PROBLEM
Retype verbatim the lines of the listing, from the very first through the line with "(∀ (bank : Fin".

DATA
+--

-- ==== Sys2Proof/Machine/Dispatch.lean ====
section
/-!
DEFINITION. One arm per command: each is one direct call of its meaning, or rejected by name.
-/
namespace Sys2Proof.Machine
open Sys2Proof
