/-- Nothing of the core waits for a cycle to come but write-backs, no thread of it waits locally, and its clock runs. -/
def SpadOnly (k : CoreId) (s : State) : Prop :=
  s.absent k = false ∧ s.coreAsleep k = false ∧ (s.core k).longOps = [] ∧ (s.core k).stores = [] ∧ (s.core k).tensor = [] ∧
  (s.core k).inbound = [] ∧ (s.core k).outbound = [] ∧ (s.core k).bond = [] ∧ ∀ u, ((s.core k).th u).st ≠ .waitLocal

/-- A read of the lane finds it clean or corrects it (R51, R52). -/
def LaneReads (k : CoreId) (s : State) (lane : Nat) : Prop :=
  let d := (readWord ((s.core k).spad.read (32 * lane) 32) (errorsOf (s.core k).spadErr lane) (s.spadMarks k (lane % 16))).1
  d = .clean ∨ d = .corrected

/-- The scratchpad's own turns (R48, R49, R52, R54, R525, R527): a lane's pending write-back is performed in the first unused local turn
of its bank, corrects its stored symbols and changes no byte; the patrol scrub, while SPAD_EN is 1, reads the next lane of its pass in an
unused local turn of its bank, moves on, and counts a lane it corrects; in a core cycle a bank whose inbound turn it is takes the oldest
inbound unit of the bank, and one whose outbound turn it is the oldest outbound unit, which then waits for an up turn with its bytes.
Where nothing waits a cycle changes nothing but the counts. The model's own choices: assumptions 36, 119. -/
def Obligations.ScratchpadTurns : Prop :=
  ∀ (k : CoreId) (s : State),
    (∀ (bank : Fin 16) l, SpadOnly k s → (∀ b, b ≠ bank.val → (s.core k).writebacks.get 0 b = 0) →
      (s.core k).writebacks.get 0 bank.val = l + 1 → LaneReads k s l →
      ∃ t n, exec (.correctedLaneWriteback k bank) s = .next t ∧ (t.core k).cycle = n ∧
        max (s.core k).cycle (s.core k).served ≤ n ∧ n ≤ max (max (s.core k).cycle (s.core k).served) ((s.core k).bankFree.get 0 bank.val) + 6 ∧
        ((bank.val + n) % 8 = 4 ∨ (bank.val + n) % 8 = 5) ∧ (∀ b, (t.core k).writebacks.get 0 b = 0) ∧
        errorsOf (t.core k).spadErr l = [] ∧ (∀ j, j ≠ l → errorsOf (t.core k).spadErr j = errorsOf (s.core k).spadErr j) ∧
        (t.core k).spad = (s.core k).spad ∧ ∀ u, ((t.core k).th u).pc = ((s.core k).th u).pc ∧ ((t.core k).th u).x = ((s.core k).th u).x ∧
          ((t.core k).th u).v = ((s.core k).th u).v ∧ ((t.core k).th u).p = ((s.core k).th u).p) ∧
    (0 < (s.core k).scrubLeft → s.scrubRuns k = true → bitOf (s.reg 0x10090) 2 = true → SpadOnly k s →
      (∀ b, (s.core k).writebacks.get 0 b = 0) → LaneReads k s (s.core k).scrubLane →
      ∃ t n, exec (.spadPatrolScrub k) s = .next t ∧ (t.core k).cycle = n ∧ max (s.core k).cycle (s.core k).served ≤ n ∧
        (((s.core k).scrubLane % 16 + n) % 8 = 4 ∨ ((s.core k).scrubLane % 16 + n) % 8 = 5) ∧
        (t.core k).scrubLane = ((s.core k).scrubLane + 1) % 32768 ∧ (t.core k).scrubLeft = (s.core k).scrubLeft - 1 ∧
        (t.core k).spad = (s.core k).spad ∧ (t.core k).spadErr = (s.core k).spadErr ∧ ∀ u, (t.core k).th u = (s.core k).th u) ∧
    (s.absent k = false → s.coreAsleep k = false → (s.core k).quiet = true →
      ∃ t n, n = max (s.core k).cycle (s.core k).served ∧ exec (.scratchpadBankTurn k) s = .next t ∧ (t.core k).cycle = n ∧
        (t.core k).served = n + 1 ∧ (t.core k).spad = (s.core k).spad ∧
        (∀ u, (t.core k).th u = (s.core k).th u) ∧ t.ends = s.ends) ∧
    (∀ (id off n : Nat) (bs : List Byte) (tx : Txn), s.absent k = false → s.coreAsleep k = false → (s.core k).longOps = [] →
      (s.core k).stores = [] → (s.core k).tensor = [] → (s.core k).bond = [] → (s.core k).writebacks = [] → (s.core k).spadErr = [] →
      (s.core k).inbound = [⟨.txn id, .write off bs⟩] → (s.core k).outbound = [] → n = (s.core k).cycle → (s.core k).served = n →
      (off / 32 % 16 + n) % 8 = 6 → bs ≠ [] → off % 32 + bs.length ≤ 32 →
      (s.endp k.tower.val).txns.find? (fun x => decide (x.id = id)) = some tx → 1 < tx.left → tx.pkt.db = false →
      ∃ t, exec (.scratchpadBankTurn k) s = .next t ∧ (t.core k).inbound = [] ∧ (t.core k).served = n + 1 ∧
        (t.core k).spad.read off bs.length = bs ∧ ∀ a, a < off ∨ off + bs.length ≤ a → (t.core k).spad.byte a = (s.core k).spad.byte a) ∧
    (∀ (u : PortUnit) (off count pos n : Nat), s.absent k = false → s.coreAsleep k = false → (s.core k).longOps = [] →
      (s.core k).stores = [] → (s.core k).tensor = [] → (s.core k).bond = [] → (s.core k).writebacks = [] → (s.core k).spadErr = [] →
      (s.core k).inbound = [] → u.act = .read off count pos → (s.core k).outbound = [u] → n = (s.core k).cycle → (s.core k).served = n →
      (off / 32 % 16 + n) % 8 = 7 → 0 < count → off % 32 + count ≤ 32 →
      ∃ t, exec (.scratchpadBankTurn k) s = .next t ∧ (t.core k).outbound = [] ∧ (t.core k).served = n + 1 ∧
        (t.core k).up = (s.core k).up ++ [(u, (s.core k).spad.read off count)] ∧ (t.core k).spad = (s.core k).spad)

+--

WORKED SOLUTION
-- ==== Sys2Proof/Machine/Dispatch.lean ====
section
/-!
DEFINITION. One arm per command: each is one direct call of its meaning, or rejected by name.
-/
namespace Sys2Proof.Machine
open Sys2Proof
/-- Nothing of the core waits for a cycle to come but write-backs, no thread of it waits locally, and its clock runs. -/
def SpadOnly (k : CoreId) (s : State) : Prop :=
  s.absent k = false ∧ s.coreAsleep k = false ∧ (s.core k).longOps = [] ∧ (s.core k).stores = [] ∧ (s.core k).tensor = [] ∧
  (s.core k).inbound = [] ∧ (s.core k).outbound = [] ∧ (s.core k).bond = [] ∧ ∀ u, ((s.core k).th u).st ≠ .waitLocal

/-- A read of the lane finds it clean or corrects it (R51, R52). -/
def LaneReads (k : CoreId) (s : State) (lane : Nat) : Prop :=
  let d := (readWord ((s.core k).spad.read (32 * lane) 32) (errorsOf (s.core k).spadErr lane) (s.spadMarks k (lane % 16))).1
  d = .clean ∨ d = .corrected

/-- The scratchpad's own turns (R48, R49, R52, R54, R525, R527): a lane's pending write-back is performed in the first unused local turn
of its bank, corrects its stored symbols and changes no byte; the patrol scrub, while SPAD_EN is 1, reads the next lane of its pass in an
unused local turn of its bank, moves on, and counts a lane it corrects; in a core cycle a bank whose inbound turn it is takes the oldest
inbound unit of the bank, and one whose outbound turn it is the oldest outbound unit, which then waits for an up turn with its bytes.
Where nothing waits a cycle changes nothing but the counts. The model's own choices: assumptions 36, 119. -/
def Obligations.ScratchpadTurns : Prop :=
  ∀ (k : CoreId) (s : State),
    (∀ (bank : Fin 16) l, SpadOnly k s → (∀ b, b ≠ bank.val → (s.core k).writebacks.get 0 b = 0) →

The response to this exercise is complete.